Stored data
+ + + + +

-- updOp
@[simp] theorem updOp_time (s : State) (num : Nat) (f : EngOp → EngOp) : (s.updOp num f).time = s.time := rfl
@[simp] theorem updOp_teams (s : State) (num : Nat) (f : EngOp → EngOp) : (s.updOp num f).teams = s.teams := rfl
@[simp] theorem updOp_gangs (s : State) (num : Nat) (f : EngOp → EngOp) : (s.updOp num f).gangs = s.gangs := rfl
@[simp] theorem updOp_launches (s : State) (num : Nat) (f : EngOp → EngOp) : (s.updOp num f).launches = s.launches := rfl
@[simp] theorem updOp_lqs (s : State) (num : Nat) (f : EngOp → EngOp) : (s.updOp num f).lqs = s.lqs := rfl
@[simp] theorem updOp_tasks (s : State) (num : Nat) (f : EngOp → EngOp) : (s.updOp num f).tasks = s.tasks := rfl
@[simp] theorem updOp_regroup (s : State) (num : Nat) (f : EngOp → EngOp) : (s.updOp num f).regroup = s.regroup := rfl
@[simp] theorem updOp_mem (s : State) (num : Nat) (f : EngOp → EngOp) : (s.updOp num f).mem = s.mem := rfl
@[simp] theorem updOp_streams (s : State) (num : Nat) (f : EngOp → EngOp) : (s.updOp num f).streams = s.streams := rfl
@[simp] theorem updOp_serges (s : State) (num : Nat) (f : EngOp → EngOp) : (s.updOp num f).serges = s.serges := rfl
@[simp] theorem updOp_rays (s : State) (num : Nat) (f : EngOp → EngOp) : (s.updOp num f).rays = s.rays := rfl
@[simp] theorem updOp_tcmds (s : State) (num : Nat) (f : EngOp → EngOp) : (s.updOp num f).tcmds = s.tcmds := rfl
@[simp] theorem updOp_gauze (s : State) (num : Nat) (f : EngOp → EngOp) : (s.updOp num f).gauze = s.gauze := rfl
@[simp] theorem updOp_calico (s : State) (num : Nat) (f : EngOp → EngOp) : (s.updOp num f).calico = s.calico := rfl
@[simp] theorem updOp_coll (s : State) (num : Nat) (f : EngOp → EngOp) : (s.updOp num f).coll = s.coll := rfl
@[simp] theorem updOp_felt (s : State) (num : Nat) (f : EngOp → EngOp) : (s.updOp num f).felt = s.felt := rfl
@[simp] theorem updOp_priv (s : State) (num : Nat) (f : EngOp → EngOp) : (s.updOp num f).priv = s.priv := rfl
@[simp] theorem updOp_chans (s : State) (num : Nat) (f : EngOp → EngOp) : (s.updOp num f).chans = s.chans := rfl
@[simp] theorem updOp_hpub (s : State) (num : Nat) (f : EngOp → EngOp) : (s.updOp num f).hpub = s.hpub := rfl
@[simp] theorem updOp_ilog (s : State) (num : Nat) (f : EngOp → EngOp) : (s.updOp num f).ilog = s.ilog := rfl
@[simp] theorem updOp_outputs (s : State) (num : Nat) (f : EngOp → EngOp) : (s.updOp num f).outputs = s.outputs := rfl
@[simp] theorem updOp_fabric (s : State) (num : Nat) (f : EngOp → EngOp) : (s.updOp num f).fabric = s.fabric := rfl
@[simp] theorem updOp_power (s : State) (num : Nat) (f : EngOp → EngOp) : (s.updOp num f).power = s.power := rfl
@[simp] theorem updOp_nextNum (s : State) (num : Nat) (f : EngOp → EngOp) : (s.updOp num f).nextNum = s.nextNum := rfl
@[simp] theorem updOp_freeCtr (s : State) (num : Nat) (f : EngOp → EngOp) : (s.updOp num f).freeCtr = s.freeCtr := rfl
@[simp] theorem updOp_subject (s : State) (num : Nat) (f : EngOp → EngOp) : (s.updOp num f).subject = s.subject := rfl
@[simp] theorem updOp_agenda (s : State) (num : Nat) (f : EngOp → EngOp) : (s.updOp num f).agenda = s.agenda := rfl
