-- ==== Sys2Proof/Laws/PerInstr.lean ====
section
/-! SUPPORT. One law for every instruction: the fields its encoder writes name it again (R54, R57, R66). Which bits of a word
the fields stand at is another matter; here the decoder's choice of instruction is checked against the encoder's. -/
namespace Sys2Proof

/-- Header, opcode and D, A, B, X that the encoder writes for a full-form instruction; `none` for the other words and for
events. -/
def wordFields (i : Instr) : Option (Hdr × (BitVec 4 × BitVec 6) × (Field8 × Field8 × Field8 × BitVec 22)) :=
  match i with
  | .movi h d k => some (h, (0, 0x15), (d, 0, 0, k))
  | .movh h d k => some (h, (0, 0x16), (d, 0, 0, k))
  | _ =>
    match Machine.hdrOf i, opcodeOf i, operandsOf i with
    | some h, some op, some o => some (h, op, o.fields)
    | _, _, _ => none

/-- The full-form word with these fields, before it is packed. -/
def fullWord (h : Hdr) (op : BitVec 4 × BitVec 6) (f : Field8 × Field8 × Field8 × BitVec 22) : FullWord :=
  { s := h.sw, gn := h.gn, gp := h.gp, cls := op.1, idx := op.2, d := f.1, a := f.2.1, b := f.2.2.1, x := f.2.2.2 }

/-- A well-formed instruction is the candidate that its own fields name, and a pair word is the pair word of its own slots. -/
def Laws.Fields.Statement (i : Instr) : Prop :=
  (∀ h op f, wordFields i = some (h, op, f) → i.wf = true → candFull (fullWord h op f) = .ok i)
  ∧ (∀ x y, Machine.pairSlots i = some (x, y) → pairInstr (pairSwitch i) x y = i)

theorem Laws.fieldsFull {i : Instr} {h op f} (hw : wordFields i = some (h, op, f)) (hp : Machine.pairSlots i = none)
    (hc : i.wf = true → candFull (fullWord h op f) = .ok i) : Laws.Fields.Statement i := by
  refine ⟨fun h' op' f' e => ?_, fun x y e => by rw [hp] at e; cases e⟩
  rw [hw] at e; cases e; exact hc

theorem candFull_integer {h : Hdr} {n : BitVec 6} {o : Arith} {i : Instr} (e : candInteger n.toNat h o o.x = some i) :
    candFull (fullWord h (0, n) (Operands.fields (.arith o))) = .ok i := by
  have r := Arith.ofWord_x h.sw h.gn h.gp 0 n o
  simp only [candFull, fullWord, Operands.fields, r, e]; rfl

theorem candFull_bits {h : Hdr} {n : BitVec 6} {o : Arith} {i : Instr} (e : candBits n.toNat h o = some i) :
    candFull (fullWord h (1, n) (Operands.fields (.arith o))) = .ok i := by
  have r := Arith.ofWord_x h.sw h.gn h.gp 1 n o
  simp only [candFull, fullWord, Operands.fields, r, e]; rfl

theorem candFull_float {h : Hdr} {n : BitVec 6} {o : Arith} {i : Instr} (e : candFloat n.toNat h o = some i) :
    candFull (fullWord h (2, n) (Operands.fields (.arith o))) = .ok i := by
  have r := Arith.ofWord_x h.sw h.gn h.gp 2 n o
  simp only [candFull, fullWord, Operands.fields, r, e]; rfl

theorem candFull_fp64 {h : Hdr} {n : BitVec 6} {o : Arith} {i : Instr} (e : candFp64 n.toNat h o = some i) :
    candFull (fullWord h (3, n) (Operands.fields (.arith o))) = .ok i := by
  have r := Arith.ofWord_x h.sw h.gn h.gp 3 n o
  simp only [candFull, fullWord, Operands.fields, r, e]; rfl

theorem candFull_move {h : Hdr} {n : BitVec 6} {o : Arith} {i : Instr} (e : candMove n.toNat h o = some i) :
    candFull (fullWord h (4, n) (Operands.fields (.arith o))) = .ok i := by
  have r := Arith.ofWord_x h.sw h.gn h.gp 4 n o
  simp only [candFull, fullWord, Operands.fields, r, e]; rfl
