theorem chain_acts : ActsOnce (.chain h x) h
    (fun s u _ l => l.pair x.a.toNat % 64 = 0 ∧ (l.pair x.a.toNat).toNat < 2 ^ 56 ∧
      s.queueRoom u.team x.cq.toNat 1 = true)
    (fun s u _ j l => s.fresh.2.addOp (s.fresh.2.laneOp u j s.nextNum
      (.chain ((l.pair x.a.toNat).setWidth 56) 0 x.scope) (.queue x.cq.toNat) (spaceOf (x.opx.getLsbD 0))
      (s.copyEvp u 0) false none)) := by
  refine actsOnce_of_onceWord (exec_chain h x) (fun _ => rfl) fun s u t j _ ⟨ha, hlt, hroom⟩ => ?_
  simp only [ha, Nat.not_le.mpr hlt, hroom, bne_self_eq_false, decide_false, Bool.or_self, Bool.false_eq_true, if_false,
    Bool.not_true]
  rfl

/-- `dtab` of a table that is granted, present and well-formed (R304). -/
theorem execDtab_of_code {a : Nat} {s' : State} {bs : List Byte} {bad : Option Nat} {c : List CodeSym}
    (hr : Ready s (.dtab h x) h u) (hp : u.plive = j :: js) (ht : s.team? u.team = some t)
    (hreg : ((s.lane u j).reg x.a.toNat).toNat = a) (ha : a % 256 = 0) (hg : a + 256 ≤ t.shared)
    (hl : s.linesPresent u.team ((linesOf a 256).map fun k => (Space.sh, k)) = true)
    (hread : (s.noteRead u .sh [a, a + 128]).unitRead u.team .sh a 256 = (s', bs, bad)) (hc : codeOf bs = some c) :
    execDtab h x s = .next (s.afterWord (s'.updTeam u.team fun t =>
      { t with tables := t.tables.set (x.opx.toNat % 4) (some c) }) (.dtab h x) u [] h.sw) := by
  refine onceWord_done_noRegs hr hp ht ?_ fun _ => rfl
  simp only [hreg, ha, (granted_sh_iff s t (s.lane u j).tid a 256).mpr hg, hl, hread, hc, bne_self_eq_false,
    Bool.not_true, Bool.or_self, Bool.false_eq_true, if_false]

/-- The operation that `decod` issues (R305). -/
def State.decodeOp (s : State) (u : Bun) (j : Nat) (x : Eng) (code : List CodeSym) : EngOp :=
  let l := s.lane u j
  s.fresh.2.laneOp u j s.nextNum
    (.decode (l.reg x.d.toNat).toNat ((l.pair x.a.toNat).setWidth 56) (l.reg x.b.toNat).toNat
      (l.reg (x.b.toNat + 1)).toNat code)
    (.queue x.cq.toNat) (spaceOf (x.opx.getLsbD 2)) (s.copyEvp u 0) false none

/-- A length that `decod` takes (R305). -/
theorem decodeLength_ok {n : Nat} (h : 1 ≤ n ∧ n ≤ 2 ^ 24) : (decide (1 ≤ n) && decide (n ≤ 2 ^ 24)) = true := by
  rw [decide_eq_true h.1, decide_eq_true h.2, Bool.and_self]

/-- `decod` with a loaded table and operands that pass their checks, where its queue and lines have room (R305). -/
theorem execDecod_of_room {code : List CodeSym} (hr : Ready s (.decod h x) h u) (hp : u.plive = j :: js)
    (ht : s.team? u.team = some t) (hcode : t.tables.getD (x.opx.toNat % 4) none = some code)
    (hout : 1 ≤ ((s.lane u j).reg x.b.toNat).toNat ∧ ((s.lane u j).reg x.b.toNat).toNat ≤ 2 ^ 24)
    (hsrc : 1 ≤ ((s.lane u j).reg (x.b.toNat + 1)).toNat ∧ ((s.lane u j).reg (x.b.toNat + 1)).toNat ≤ 2 ^ 24)
    (hd : ((s.lane u j).reg x.d.toNat).toNat % 16 = 0)
    (hg : s.granted t (s.lane u j).tid (spaceOf (x.opx.getLsbD 2)) ((s.lane u j).reg x.d.toNat).toNat
      ((s.lane u j).reg x.b.toNat).toNat = true)
    (ha : ((s.lane u j).pair x.a.toNat).toNat < 2 ^ 56) (hroom : s.queueRoom u.team x.cq.toNat 1 = true)
    (hfull : (s.localOf t (spaceOf (x.opx.getLsbD 2))).full (s.decodeOp u j x code).dstLines = false) :
    execDecod h x s = .next (s.afterWord
      ((s.fresh.2.raiseLines u.team (spaceOf (x.opx.getLsbD 2)) (s.decodeOp u j x code).dstLines).addOp
        (s.decodeOp u j x code)) (.decod h x) u [] h.sw) := by
  refine onceWord_done_noRegs hr hp ht ?_ fun _ => rfl
  have hgo : ¬ ((!s.queueRoom u.team x.cq.toNat 1 ||
      (s.localOf t (spaceOf (x.opx.getLsbD 2))).full (s.decodeOp u j x code).dstLines) = true) := by
    rw [hroom, hfull]
    decide
  simp only [hcode, decodeLength_ok hout, decodeLength_ok hsrc, hd, hg, Nat.not_le.mpr ha, bne_self_eq_false,
    Bool.not_true, Bool.or_self, Bool.false_eq_true, if_false]
  exact if_neg hgo

end Sys2Proof.Machine

namespace Sys2Proof

open Sys2Proof.Machine

/-- Settles O31: each word passes its checks; `waitb` has a close or makes one, and then waits. -/
theorem queueWordsComplete : Obligations.QueueWordsComplete :=
  fun h x =>
    ⟨bclose_plain, bclose_shared, bclose_scratch, bclose_main,
     fun _ _ _ _ _ hr hp ht =>
      ⟨fun _ hw => waitb_of_found hr hp ht hw, fun hw hc => waitb_of_empty hr hp ht hw hc,
       fun hw hc hlt => waitb_of_room hr hp ht hw hc hlt, fun hw hc hle => waitb_of_no_room hr hp ht hw hc hle⟩,
     qfence_acts, qstatCq_acts, chain_acts,
     fun s _ _ _ _ _ _ _ _ hr hp ht ha hg hl hread hc =>
      (exec_dtab h x s).trans (execDtab_of_code hr hp ht rfl ha hg hl hread hc),
     fun s _ _ _ _ _ hr hp ht hcode hout hsrc hd hg ha hroom hfull =>
      (exec_decod h x s).trans (execDecod_of_room hr hp ht hcode hout hsrc hd hg ha hroom hfull)⟩

end Sys2Proof
end

section
/-! SUPPORT. `hlp.on` (R173): which slots it fills, and a state with two teams of one id, where they are the slots that
are empty in the first. -/
namespace Sys2Proof.Machine

-- where ids are unique

theorem modifyAt_congr {α : Type} {l : List α} {n : Nat} {a : α} {f f' : α → α} (hl : l[n]? = some a)
    (hf : f a = f' a) :
    modifyAt l n f = modifyAt l n f' := by
  induction l generalizing n with
  | nil => rfl
  | cons b l ih =>
    cases n with
    | zero =>
      obtain rfl : b = a := by simpa using hl
      simp only [modifyAt, hf]
    | succ n => simp only [modifyAt, ih (show l[n]? = some a by simpa using hl)]

/-- Where no other team has the id, a change of a group is what it does to that one group. -/
theorem updGroup_congr {s : State} {team gi : Nat} {t : Team} {g : Group} {f f' : Group → Group}
    (hsole : ∀ y ∈ s.teams, y.id = team → y = t) (hg : t.groups[gi]? = some g) (hf : f g = f' g) :
    s.updGroup team gi f = s.updGroup team gi f' := by
  have hteams : (s.teams.map fun y => if y.id = team then { y with groups := modifyAt y.groups gi f } else y) =
      s.teams.map fun y => if y.id = team then { y with groups := modifyAt y.groups gi f' } else y := by
    refine List.map_congr_left fun y hy => ?_
    by_cases hid : y.id = team
    · rw [if_pos hid, if_pos hid, hsole y hy hid, modifyAt_congr hg hf]
    · rw [if_neg hid, if_neg hid]
  rw [State.updGroup, State.updGroup, State.updTeam, State.updTeam, hteams]

-- what `hlp.on` does

/-- The lowest lane of P in the quad of a slot (R173). -/
def Bun.modelOf (u : Bun) (j : Nat) : Option Nat := u.act.find? fun k => k / 4 == j / 4

/-- The empty slots of a group in the quads of P (R173). -/
def Bun.openSlots (u : Bun) (g : Group) : List Nat :=
  (List.range 32).filter fun j => (g.lane j).kind == .empty && (u.modelOf j).isSome

/-- A group with helpers in some slots, which join the bundle's entry (R173). -/
def Group.joinHelpers (s : State) (u : Bun) (t : Team) (new : List Nat) (g : Group) : Group :=
  { g.updSlots new (fun j _ => helperFrom t u.group j (g.lane ((u.modelOf j).getD 0)) (s.timeAt u.core)) with
    entries := g.entries.map fun e => if e.mask.getLsbD u.slot then { e with mask := e.mask ||| maskOf new } else e }

variable {s : State} {h : Hdr} {x : Arith} {u : Bun} {t : Team}

/-- The slots that `hlp.on` fills are those empty in the group that `State.group?` finds. -/
theorem execHlpOn_ready {g : Group} (hr : Ready s (.hlpOn h x) h u) (ht : s.team? u.team = some t)
    (hg : s.group? u.team u.group = some g) :
    execHlpOn h x s = .next (s.afterWord
      (s.updGroup u.team u.group (Group.joinHelpers s u t (u.openSlots g))) (.hlpOn h x) u [] h.sw) := by
  refine runWord_done (moved := []) hr ?_ hr.2.2.2
  simp only [ht, hg]
  rw [foldl_wroteRegs _ _ _ _ _ (show (s.updGroup u.team u.group _).regArmed = false from hr.2.2.2)]
  rfl

/-- Where no other team has the bundle's team id, they are the empty slots of the group that is changed: the clause of
`hlp.on` in the statement refuted below. -/
theorem execHlpOn_of_sole_team (hr : Ready s (.hlpOn h x) h u) (ht : s.team? u.team = some t)
    (hsole : ∀ y ∈ s.teams, y.id = u.team → y = t) :
    execHlpOn h x s = .next (s.afterWord
      (s.updGroup u.team u.group fun g => Group.joinHelpers s u t (u.openSlots g) g) (.hlpOn h x) u [] h.sw) := by
  obtain ⟨g, hg, -⟩ := bun?_spec hr.2.1
  have hgs : t.groups[u.group]? = some g := by simpa only [State.group?, ht, Option.bind_some] using hg
  rw [execHlpOn_ready hr ht hg, updGroup_congr (f' := fun g => Group.joinHelpers s u t (u.openSlots g) g) hsole hgs rfl]

-- two teams of one id

/-- A team of one lane that is about to run a word, and after it a team of the same id with a live lane in slot 1
besides. -/
def twinTeams : State :=
  let s := State.reset.placeWord 0
  { s with subject := .bundle { team := 2, group := 0, slot := 0 },
           teams := s.teams ++ s.teams.map fun t => { t with groups := t.groups.map fun g =>
             { g with lanes := g.lanes.set 1 (g.lane 0) } } }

+ + + + +

= DIRECTIONS =
Total lines with "openSlots" in the records above: report that figure alone.

= SOLUTION TO THE PROBLEM =
4